--- START ---

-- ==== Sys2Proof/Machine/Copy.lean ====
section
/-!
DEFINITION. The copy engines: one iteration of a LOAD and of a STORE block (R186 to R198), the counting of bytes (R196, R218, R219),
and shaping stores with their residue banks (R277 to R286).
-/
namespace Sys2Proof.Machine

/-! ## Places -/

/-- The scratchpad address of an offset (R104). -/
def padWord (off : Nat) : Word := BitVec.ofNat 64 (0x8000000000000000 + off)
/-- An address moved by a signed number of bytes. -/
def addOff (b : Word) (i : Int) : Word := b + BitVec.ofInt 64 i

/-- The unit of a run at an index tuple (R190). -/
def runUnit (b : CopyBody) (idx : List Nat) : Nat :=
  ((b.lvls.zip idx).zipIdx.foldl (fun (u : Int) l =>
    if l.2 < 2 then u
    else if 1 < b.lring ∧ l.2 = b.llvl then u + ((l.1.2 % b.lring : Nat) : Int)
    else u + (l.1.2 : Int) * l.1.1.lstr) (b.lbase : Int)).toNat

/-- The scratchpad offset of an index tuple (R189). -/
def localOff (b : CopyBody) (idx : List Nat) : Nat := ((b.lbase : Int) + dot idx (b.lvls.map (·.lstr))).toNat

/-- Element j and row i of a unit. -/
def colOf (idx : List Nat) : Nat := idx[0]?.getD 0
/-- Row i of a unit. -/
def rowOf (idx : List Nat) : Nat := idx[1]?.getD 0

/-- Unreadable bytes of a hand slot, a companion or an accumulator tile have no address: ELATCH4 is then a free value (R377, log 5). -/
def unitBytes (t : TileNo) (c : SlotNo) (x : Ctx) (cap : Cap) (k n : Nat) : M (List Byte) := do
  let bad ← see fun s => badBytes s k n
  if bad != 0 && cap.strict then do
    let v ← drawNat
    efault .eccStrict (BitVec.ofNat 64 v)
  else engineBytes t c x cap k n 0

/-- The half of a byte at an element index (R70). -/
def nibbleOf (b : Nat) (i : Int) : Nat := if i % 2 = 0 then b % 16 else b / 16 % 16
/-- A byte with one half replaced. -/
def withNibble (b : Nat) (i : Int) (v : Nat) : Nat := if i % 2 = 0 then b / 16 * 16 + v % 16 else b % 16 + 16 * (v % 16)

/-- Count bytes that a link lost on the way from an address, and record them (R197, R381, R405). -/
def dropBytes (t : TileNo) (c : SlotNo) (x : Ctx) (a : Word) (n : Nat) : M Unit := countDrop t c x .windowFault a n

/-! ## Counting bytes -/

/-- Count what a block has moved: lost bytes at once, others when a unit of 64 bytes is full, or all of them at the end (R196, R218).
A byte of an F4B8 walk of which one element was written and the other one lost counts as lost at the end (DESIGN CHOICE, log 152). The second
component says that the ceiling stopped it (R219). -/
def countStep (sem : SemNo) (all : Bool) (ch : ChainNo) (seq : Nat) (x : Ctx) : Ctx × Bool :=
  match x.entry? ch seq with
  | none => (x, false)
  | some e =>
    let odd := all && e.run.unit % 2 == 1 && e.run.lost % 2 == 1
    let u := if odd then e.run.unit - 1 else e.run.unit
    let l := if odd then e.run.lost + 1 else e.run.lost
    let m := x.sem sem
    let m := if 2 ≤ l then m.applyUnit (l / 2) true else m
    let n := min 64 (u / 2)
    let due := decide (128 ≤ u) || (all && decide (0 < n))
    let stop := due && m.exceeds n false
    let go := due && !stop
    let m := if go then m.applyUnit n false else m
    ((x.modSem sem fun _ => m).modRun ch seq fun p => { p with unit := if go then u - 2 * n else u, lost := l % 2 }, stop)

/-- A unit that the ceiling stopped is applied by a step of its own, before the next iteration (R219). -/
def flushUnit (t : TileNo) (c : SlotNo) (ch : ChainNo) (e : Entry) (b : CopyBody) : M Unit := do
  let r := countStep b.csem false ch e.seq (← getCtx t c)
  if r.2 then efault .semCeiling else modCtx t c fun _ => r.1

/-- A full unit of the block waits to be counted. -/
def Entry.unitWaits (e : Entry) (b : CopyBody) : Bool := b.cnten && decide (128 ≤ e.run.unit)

--- END ---

• **TASK PROMPT**: Each record must be output word for word.

• **ANSWER SECTION**:
-- ==== Sys2Proof/Machine/Copy.lean ====
section
/-!
DEFINITION. The copy engines: one iteration of a LOAD and of a STORE block (R186 to R198), the counting of bytes (R196, R218, R219),
and shaping stores with their residue banks (R277 to R286).
-/
namespace Sys2Proof.Machine

/-! ## Places -/

/-- The scratchpad address of an offset (R104). -/
def padWord (off : Nat) : Word := BitVec.ofNat 64 (0x8000000000000000 + off)
/-- An address moved by a signed number of bytes. -/
def addOff (b : Word) (i : Int) : Word := b + BitVec.ofInt 64 i

/-- The unit of a run at an index tuple (R190). -/
def runUnit (b : CopyBody) (idx : List Nat) : Nat :=
  ((b.lvls.zip idx).zipIdx.foldl (fun (u : Int) l =>
    if l.2 < 2 then u
    else if 1 < b.lring ∧ l.2 = b.llvl then u + ((l.1.2 % b.lring : Nat) : Int)
    else u + (l.1.2 : Int) * l.1.1.lstr) (b.lbase : Int)).toNat

/-- The scratchpad offset of an index tuple (R189). -/
def localOff (b : CopyBody) (idx : List Nat) : Nat := ((b.lbase : Int) + dot idx (b.lvls.map (·.lstr))).toNat

/-- Element j and row i of a unit. -/
def colOf (idx : List Nat) : Nat := idx[0]?.getD 0
/-- Row i of a unit. -/
def rowOf (idx : List Nat) : Nat := idx[1]?.getD 0

/-- Unreadable bytes of a hand slot, a companion or an accumulator tile have no address: ELATCH4 is then a free value (R377, log 5). -/
def unitBytes (t : TileNo) (c : SlotNo) (x : Ctx) (cap : Cap) (k n : Nat) : M (List Byte) := do
  let bad ← see fun s => badBytes s k n
  if bad != 0 && cap.strict then do
    let v ← drawNat
    efault .eccStrict (BitVec.ofNat 64 v)
  else engineBytes t c x cap k n 0

/-- The half of a byte at an element index (R70). -/
def nibbleOf (b : Nat) (i : Int) : Nat := if i % 2 = 0 then b % 16 else b / 16 % 16
/-- A byte with one half replaced. -/
def withNibble (b : Nat) (i : Int) (v : Nat) : Nat := if i % 2 = 0 then b / 16 * 16 + v % 16 else b % 16 + 16 * (v % 16)

/-- Count bytes that a link lost on the way from an address, and record them (R197, R381, R405). -/
def dropBytes (t : TileNo) (c : SlotNo) (x : Ctx) (a : Word) (n : Nat) : M Unit := countDrop t c x .windowFault a n

/-! ## Counting bytes -/

/-- Count what a block has moved: lost bytes at once, others when a unit of 64 bytes is full, or all of them at the end (R196, R218).
A byte of an F4B8 walk of which one element was written and the other one lost counts as lost at the end (DESIGN CHOICE, log 152). The second
component says that the ceiling stopped it (R219). -/
def countStep (sem : SemNo) (all : Bool) (ch : ChainNo) (seq : Nat) (x : Ctx) : Ctx × Bool :=
  match x.entry? ch seq with
  | none => (x, false)
  | some e =>
    let odd := all && e.run.unit % 2 == 1 && e.run.lost % 2 == 1
    let u := if odd then e.run.unit - 1 else e.run.unit
    let l := if odd then e.run.lost + 1 else e.run.lost
    let m := x.sem sem
    let m := if 2 ≤ l then m.applyUnit (l / 2) true else m
    let n := min 64 (u / 2)
    let due := decide (128 ≤ u) || (all && decide (0 < n))
    let stop := due && m.exceeds n false
    let go := due && !stop
    let m := if go then m.applyUnit n false else m
    ((x.modSem sem fun _ => m).modRun ch seq fun p => { p with unit := if go then u - 2 * n else u, lost := l % 2 }, stop)

/-- A unit that the ceiling stopped is applied by a step of its own, before the next iteration (R219). -/
def flushUnit (t : TileNo) (c : SlotNo) (ch : ChainNo) (e : Entry) (b : CopyBody) : M Unit := do
  let r := countStep b.csem false ch e.seq (← getCtx t c)
  if r.2 then efault .semCeiling else modCtx t c fun _ => r.1

/-- A full unit of the block waits to be counted. -/
def Entry.unitWaits (e : Entry) (b : CopyBody) : Bool := b.cnten && decide (128 ≤ e.run.unit)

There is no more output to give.